I am trying to get a Rcpp version of pmvnorm to work at least as fast as mvtnorm::pmvnorm in R.
I have found https://github.com/zhanxw/libMvtnorm and created a Rcpp skeleton package with the relevant source files. I have added the following functions which make use of Armadillo (since I'm using it across other code I've been writing).
//[[Rcpp::export]]
arma::vec triangl(const arma::mat& X){
arma::mat LL = arma::trimatl(X, -1); // omit the main diagonal
return LL.elem(arma::find(LL != 0));
}
//[[Rcpp::export]]
double pmvnorm_cpp(arma::vec& bound, arma::vec& lowtrivec){
double error;
int n = bound.n_elem;
double* boundptr = bound.memptr();
double* lowtrivecptr = lowtrivec.memptr();
double result = pmvnorm_P(n, boundptr, lowtrivecptr, &error);
return result;
}
From R after building the package, this is a reproducible example:
set.seed(1)
covar <- rWishart(1, 10, diag(5))[,,1]
sds <- diag(covar) ^-.5
corrmat <- diag(sds) %*% covar %*% diag(sds)
triang <- triangl(corrmat)
bounds <- c(0.5, 0.9, 1, 4, -1)
rbenchmark::benchmark(pmvnorm_cpp(bounds, triang),
mvtnorm::pmvnorm(upper=bounds, corr = corrmat),
replications=1000)
Which shows that pmvnorm_cpp is much slower than mvtnorm::pmvnorm. and the result is different.
> pmvnorm_cpp(bounds, triang)
[1] 0.04300643
> mvtnorm::pmvnorm(upper=bounds, corr = corrmat)
[1] 0.04895361
which puzzles me because I thought the base fortran code was the same. Is there something in my code that makes everything go slow? Or should I try to port the mvtnorm::pmvnorm code directly? I have literally no experience with fortran.
Suggestions appreciated, excuse my incompetence othewise.

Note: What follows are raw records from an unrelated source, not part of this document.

-- ==== Sys2Proof/Machine/Dispatch.lean ====
section
/-! DEFINITION. `exec`: the meaning of every instruction, arm by arm. It is `Resolve(mode)` and `fn(o)` of R252, or the
diagnostic of R253, from the state before the opcode fetch to the next instruction boundary; it never reads `LoopState` (R251). -/

namespace Sys2Proof.Machine

def exec (i : Instr) (s : State) : Host.Outcome State Fault Refusal :=
  match i with
  | .ldaImmediate v => Sys2Proof.Machine.execLdaImmediate v s
  | .ldaZeroPage z => Sys2Proof.Machine.execLdaZeroPage z s
  | .ldaZeroPageX z => Sys2Proof.Machine.execLdaZeroPageX z s
  | .ldaAbsolute w => Sys2Proof.Machine.execLdaAbsolute w s
  | .ldaAbsoluteX w => Sys2Proof.Machine.execLdaAbsoluteX w s
  | .ldaAbsoluteY w => Sys2Proof.Machine.execLdaAbsoluteY w s
  | .ldaIndirectX z => Sys2Proof.Machine.execLdaIndirectX z s
  | .ldaIndirectY z => Sys2Proof.Machine.execLdaIndirectY z s
  | .ldxImmediate v => Sys2Proof.Machine.execLdxImmediate v s
  | .ldxZeroPage z => Sys2Proof.Machine.execLdxZeroPage z s
  | .ldxZeroPageY z => Sys2Proof.Machine.execLdxZeroPageY z s
  | .ldxAbsolute w => Sys2Proof.Machine.execLdxAbsolute w s
  | .ldxAbsoluteY w => Sys2Proof.Machine.execLdxAbsoluteY w s
  | .ldyImmediate v => Sys2Proof.Machine.execLdyImmediate v s
  | .ldyZeroPage z => Sys2Proof.Machine.execLdyZeroPage z s
  | .ldyZeroPageX z => Sys2Proof.Machine.execLdyZeroPageX z s
  | .ldyAbsolute w => Sys2Proof.Machine.execLdyAbsolute w s
  | .ldyAbsoluteX w => Sys2Proof.Machine.execLdyAbsoluteX w s
  | .staZeroPage z => Sys2Proof.Machine.execStaZeroPage z s
  | .staZeroPageX z => Sys2Proof.Machine.execStaZeroPageX z s
  | .staAbsolute w => Sys2Proof.Machine.execStaAbsolute w s
  | .staAbsoluteX w => Sys2Proof.Machine.execStaAbsoluteX w s
  | .staAbsoluteY w => Sys2Proof.Machine.execStaAbsoluteY w s
  | .staIndirectX z => Sys2Proof.Machine.execStaIndirectX z s
  | .staIndirectY z => Sys2Proof.Machine.execStaIndirectY z s
  | .stxZeroPage z => Sys2Proof.Machine.execStxZeroPage z s
  | .stxZeroPageY z => Sys2Proof.Machine.execStxZeroPageY z s
  | .stxAbsolute w => Sys2Proof.Machine.execStxAbsolute w s
  | .styZeroPage z => Sys2Proof.Machine.execStyZeroPage z s
  | .styZeroPageX z => Sys2Proof.Machine.execStyZeroPageX z s
  | .styAbsolute w => Sys2Proof.Machine.execStyAbsolute w s
  | .tax => Sys2Proof.Machine.execTax s
  | .tay => Sys2Proof.Machine.execTay s
  | .txa => Sys2Proof.Machine.execTxa s
  | .tya => Sys2Proof.Machine.execTya s
  | .tsx => Sys2Proof.Machine.execTsx s
  | .txs => Sys2Proof.Machine.execTxs s
  | .adcImmediate v => Sys2Proof.Machine.execAdcImmediate v s
  | .adcZeroPage z => Sys2Proof.Machine.execAdcZeroPage z s
  | .adcZeroPageX z => Sys2Proof.Machine.execAdcZeroPageX z s
  | .adcAbsolute w => Sys2Proof.Machine.execAdcAbsolute w s
  | .adcAbsoluteX w => Sys2Proof.Machine.execAdcAbsoluteX w s
  | .adcAbsoluteY w => Sys2Proof.Machine.execAdcAbsoluteY w s
  | .adcIndirectX z => Sys2Proof.Machine.execAdcIndirectX z s
  | .adcIndirectY z => Sys2Proof.Machine.execAdcIndirectY z s
  | .sbcImmediate v => Sys2Proof.Machine.execSbcImmediate v s
  | .sbcZeroPage z => Sys2Proof.Machine.execSbcZeroPage z s
  | .sbcZeroPageX z => Sys2Proof.Machine.execSbcZeroPageX z s
  | .sbcAbsolute w => Sys2Proof.Machine.execSbcAbsolute w s
  | .sbcAbsoluteX w => Sys2Proof.Machine.execSbcAbsoluteX w s
  | .sbcAbsoluteY w => Sys2Proof.Machine.execSbcAbsoluteY w s
  | .sbcIndirectX z => Sys2Proof.Machine.execSbcIndirectX z s
  | .sbcIndirectY z => Sys2Proof.Machine.execSbcIndirectY z s
  | .andImmediate v => Sys2Proof.Machine.execAndImmediate v s
  | .andZeroPage z => Sys2Proof.Machine.execAndZeroPage z s
  | .andZeroPageX z => Sys2Proof.Machine.execAndZeroPageX z s
  | .andAbsolute w => Sys2Proof.Machine.execAndAbsolute w s
  | .andAbsoluteX w => Sys2Proof.Machine.execAndAbsoluteX w s
  | .andAbsoluteY w => Sys2Proof.Machine.execAndAbsoluteY w s
  | .andIndirectX z => Sys2Proof.Machine.execAndIndirectX z s
  | .andIndirectY z => Sys2Proof.Machine.execAndIndirectY z s
  | .oraImmediate v => Sys2Proof.Machine.execOraImmediate v s
  | .oraZeroPage z => Sys2Proof.Machine.execOraZeroPage z s
  | .oraZeroPageX z => Sys2Proof.Machine.execOraZeroPageX z s
  | .oraAbsolute w => Sys2Proof.Machine.execOraAbsolute w s
  | .oraAbsoluteX w => Sys2Proof.Machine.execOraAbsoluteX w s
  | .oraAbsoluteY w => Sys2Proof.Machine.execOraAbsoluteY w s
  | .oraIndirectX z => Sys2Proof.Machine.execOraIndirectX z s
  | .oraIndirectY z => Sys2Proof.Machine.execOraIndirectY z s
  | .eorImmediate v => Sys2Proof.Machine.execEorImmediate v s
  | .eorZeroPage z => Sys2Proof.Machine.execEorZeroPage z s
  | .eorZeroPageX z => Sys2Proof.Machine.execEorZeroPageX z s
  | .eorAbsolute w => Sys2Proof.Machine.execEorAbsolute w s
  | .eorAbsoluteX w => Sys2Proof.Machine.execEorAbsoluteX w s
  | .eorAbsoluteY w => Sys2Proof.Machine.execEorAbsoluteY w s
  | .eorIndirectX z => Sys2Proof.Machine.execEorIndirectX z s
  | .eorIndirectY z => Sys2Proof.Machine.execEorIndirectY z s
  | .cmpImmediate v => Sys2Proof.Machine.execCmpImmediate v s
  | .cmpZeroPage z => Sys2Proof.Machine.execCmpZeroPage z s
  | .cmpZeroPageX z => Sys2Proof.Machine.execCmpZeroPageX z s
  | .cmpAbsolute w => Sys2Proof.Machine.execCmpAbsolute w s
  | .cmpAbsoluteX w => Sys2Proof.Machine.execCmpAbsoluteX w s
  | .cmpAbsoluteY w => Sys2Proof.Machine.execCmpAbsoluteY w s
  | .cmpIndirectX z => Sys2Proof.Machine.execCmpIndirectX z s
  | .cmpIndirectY z => Sys2Proof.Machine.execCmpIndirectY z s
  | .cpxImmediate v => Sys2Proof.Machine.execCpxImmediate v s
  | .cpxZeroPage z => Sys2Proof.Machine.execCpxZeroPage z s
  | .cpxAbsolute w => Sys2Proof.Machine.execCpxAbsolute w s
  | .cpyImmediate v => Sys2Proof.Machine.execCpyImmediate v s
  | .cpyZeroPage z => Sys2Proof.Machine.execCpyZeroPage z s
  | .cpyAbsolute w => Sys2Proof.Machine.execCpyAbsolute w s
  | .bitZeroPage z => Sys2Proof.Machine.execBitZeroPage z s
  | .bitAbsolute w => Sys2Proof.Machine.execBitAbsolute w s
  | .incZeroPage z => Sys2Proof.Machine.execIncZeroPage z s
  | .incZeroPageX z => Sys2Proof.Machine.execIncZeroPageX z s
  | .incAbsolute w => Sys2Proof.Machine.execIncAbsolute w s
  | .incAbsoluteX w => Sys2Proof.Machine.execIncAbsoluteX w s
  | .decZeroPage z => Sys2Proof.Machine.execDecZeroPage z s
  | .decZeroPageX z => Sys2Proof.Machine.execDecZeroPageX z s
  | .decAbsolute w => Sys2Proof.Machine.execDecAbsolute w s
  | .decAbsoluteX w => Sys2Proof.Machine.execDecAbsoluteX w s
  | .inx => Sys2Proof.Machine.execInx s
  | .iny => Sys2Proof.Machine.execIny s
  | .dex => Sys2Proof.Machine.execDex s
  | .dey => Sys2Proof.Machine.execDey s
  | .aslAccumulator => Sys2Proof.Machine.execAslAccumulator s
  | .aslZeroPage z => Sys2Proof.Machine.execAslZeroPage z s
  | .aslZeroPageX z => Sys2Proof.Machine.execAslZeroPageX z s
  | .aslAbsolute w => Sys2Proof.Machine.execAslAbsolute w s
  | .aslAbsoluteX w => Sys2Proof.Machine.execAslAbsoluteX w s
  | .lsrAccumulator => Sys2Proof.Machine.execLsrAccumulator s
  | .lsrZeroPage z => Sys2Proof.Machine.execLsrZeroPage z s
  | .lsrZeroPageX z => Sys2Proof.Machine.execLsrZeroPageX z s
  | .lsrAbsolute w => Sys2Proof.Machine.execLsrAbsolute w s
  | .lsrAbsoluteX w => Sys2Proof.Machine.execLsrAbsoluteX w s
  | .rolAccumulator => Sys2Proof.Machine.execRolAccumulator s
  | .rolZeroPage z => Sys2Proof.Machine.execRolZeroPage z s
  | .rolZeroPageX z => Sys2Proof.Machine.execRolZeroPageX z s
  | .rolAbsolute w => Sys2Proof.Machine.execRolAbsolute w s
  | .rolAbsoluteX w => Sys2Proof.Machine.execRolAbsoluteX w s
  | .rorAccumulator => Sys2Proof.Machine.execRorAccumulator s
  | .rorZeroPage z => Sys2Proof.Machine.execRorZeroPage z s
  | .rorZeroPageX z => Sys2Proof.Machine.execRorZeroPageX z s
  | .rorAbsolute w => Sys2Proof.Machine.execRorAbsolute w s
  | .rorAbsoluteX w => Sys2Proof.Machine.execRorAbsoluteX w s
  | .bcc d => Sys2Proof.Machine.execBcc d s
  | .bcs d => Sys2Proof.Machine.execBcs d s
  | .beq d => Sys2Proof.Machine.execBeq d s
  | .bne d => Sys2Proof.Machine.execBne d s
  | .bmi d => Sys2Proof.Machine.execBmi d s
  | .bpl d => Sys2Proof.Machine.execBpl d s
  | .bvc d => Sys2Proof.Machine.execBvc d s
  | .bvs d => Sys2Proof.Machine.execBvs d s
  | .jmpAbsolute w => Sys2Proof.Machine.execJmpAbsolute w s
  | .jmpIndirect w => Sys2Proof.Machine.execJmpIndirect w s
  | .jsr w => Sys2Proof.Machine.execJsr w s
  | .rts => Sys2Proof.Machine.execRts s
  | .rti => Sys2Proof.Machine.execRti s
  | .brk => Sys2Proof.Machine.execBrk s
  | .pha => Sys2Proof.Machine.execPha s
  | .php => Sys2Proof.Machine.execPhp s
  | .pla => Sys2Proof.Machine.execPla s
  | .plp => Sys2Proof.Machine.execPlp s
  | .clc => Sys2Proof.Machine.execClc s
  | .cld => Sys2Proof.Machine.execCld s
  | .cli => Sys2Proof.Machine.execCli s
  | .clv => Sys2Proof.Machine.execClv s
  | .sec => Sys2Proof.Machine.execSec s
  | .sed => Sys2Proof.Machine.execSed s
  | .sei => Sys2Proof.Machine.execSei s
  | .nop => Sys2Proof.Machine.execNop s
  | .undefined op => Sys2Proof.Machine.execUndefined op s

end Sys2Proof.Machine
end

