/-- Nine ROLs, or nine RORs, of one operand give back the operand and C (R204, which the spec marks as derived from
R202 and R203). -/
def Obligations.NineRotatesAreIdentity : Prop :=
  ∀ (i : Instr) (s : State), i.mnemonic = .rol ∨ i.mnemonic = .ror → s.mem.wf = true →
    ∃ t, repeated i 9 s = some t ∧ t.a = s.a ∧ t.c = s.c ∧ ∀ addr, t.mem.read addr = s.mem.read addr

/-! ## Control transfer -/

/-- The eight branches (R210 to R218). -/
def Obligations.BranchesTestOneFlag : Prop :=
  ∀ (s : State) (d : Byte),
    Does [0x90#8, d] (.bcc d) s (branched s (decide (s.c = false)) d) ∧
    Does [0xB0#8, d] (.bcs d) s (branched s (decide (s.c = true)) d) ∧
    Does [0xF0#8, d] (.beq d) s (branched s (decide (s.z = true)) d) ∧
    Does [0xD0#8, d] (.bne d) s (branched s (decide (s.z = false)) d) ∧
    Does [0x30#8, d] (.bmi d) s (branched s (decide (s.n = true)) d) ∧
    Does [0x10#8, d] (.bpl d) s (branched s (decide (s.n = false)) d) ∧
    Does [0x50#8, d] (.bvc d) s (branched s (decide (s.v = false)) d) ∧
    Does [0x70#8, d] (.bvs d) s (branched s (decide (s.v = true)) d)

/-- JMP absolute (R219). -/
def Obligations.JmpAbsoluteGoesToOperand : Prop :=
  ∀ (s : State) (w : Addr), Does (bytes3 0x4C#8 w) (.jmpAbsolute w) s { s with pc := w }

/-- JMP indirect under each reading of its operand (R130, R220); the readings are the spec's parameter
`JmpIndirectReading`, decision D5. -/
def Obligations.JmpIndirectByReading : Prop :=
  ∀ (s : State) (w : Addr),
    (s.params.jmpIndirectReading = .byteAtPointer →
      Does (bytes3 0x6C#8 w) (.jmpIndirect w) s { s with pc := (s.mem.read w).setWidth 16 }) ∧
    (s.params.jmpIndirectReading = .pointerItself →
      Does (bytes3 0x6C#8 w) (.jmpIndirect w) s { s with pc := w }) ∧
    (s.params.jmpIndirectReading = .wordAtPointer →
      Does (bytes3 0x6C#8 w) (.jmpIndirect w) s { s with pc := wordOf (s.mem.read w) (s.mem.read (w + 1#16)) })

/-- JSR pushes the address of its last byte, high byte first, and jumps (R221; the format is the spec's
decision D11). -/
def Obligations.JsrPushesReturnAddress : Prop :=
  ∀ (s : State) (w : Addr),
    Does (bytes3 0x20#8 w) (.jsr w) s
      { s with
        mem := (s.mem.write (slot s 0#8) (((s.pc + 2#16) >>> 8).setWidth 8)).write (slot s 0xFF#8)
          ((s.pc + 2#16).setWidth 8)
        sp := s.sp - 2#8, pc := w }

/-- RTS pulls the low byte and the high byte and adds 1; RTI pulls the status and then PC, and adds nothing (R222,
R223; the frames are the spec's decisions D11 and D12). -/
def Obligations.ReturnsPullTheirFrames : Prop :=
  ∀ s : State,
    Does [0x60#8] .rts s
      { s with sp := s.sp + 2#8, pc := wordOf (s.mem.read (slot s 1#8)) (s.mem.read (slot s 2#8)) + 1#16 } ∧
    Does [0x40#8] .rti s
      { unpacked s (s.mem.read (slot s 1#8)) with
        sp := s.sp + 3#8, pc := wordOf (s.mem.read (slot s 2#8)) (s.mem.read (slot s 3#8)) }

EDIT: to make a quick comparison with an alternative, this:
//[[Rcpp::export]]
NumericVector pmvnorm_cpp(NumericVector bound, NumericMatrix cormat){
Environment stats("package:mvtnorm");
Function f = stats["pmvnorm"];
NumericVector lower(bound.length(), R_NegInf);
NumericVector mean(bound.length());
NumericVector res = f(lower, bound, mean, cormat);
return res;
}
has essentially the same performance as an R call (the following on a 40-dimensional mvnormal):
> rbenchmark::benchmark(pmvnorm_cpp(bounds, corrmat),
+ mvtnorm::pmvnorm(upper=bounds, corr = corrmat),
+ replications=100)
test replications elapsed relative user.self sys.self
2 mvtnorm::pmvnorm(upper = bounds, corr = corrmat) 100 16.86 1.032 16.60 0.00
1 pmvnorm_cpp(bounds, corrmat) 100 16.34 1.000 16.26 0.01
so it seems to me there must be something going on in the previous code. either with how I'm handling things with Armadillo, or how the other things are connected. I would assume that there should be a performance gain compared to this last implementation.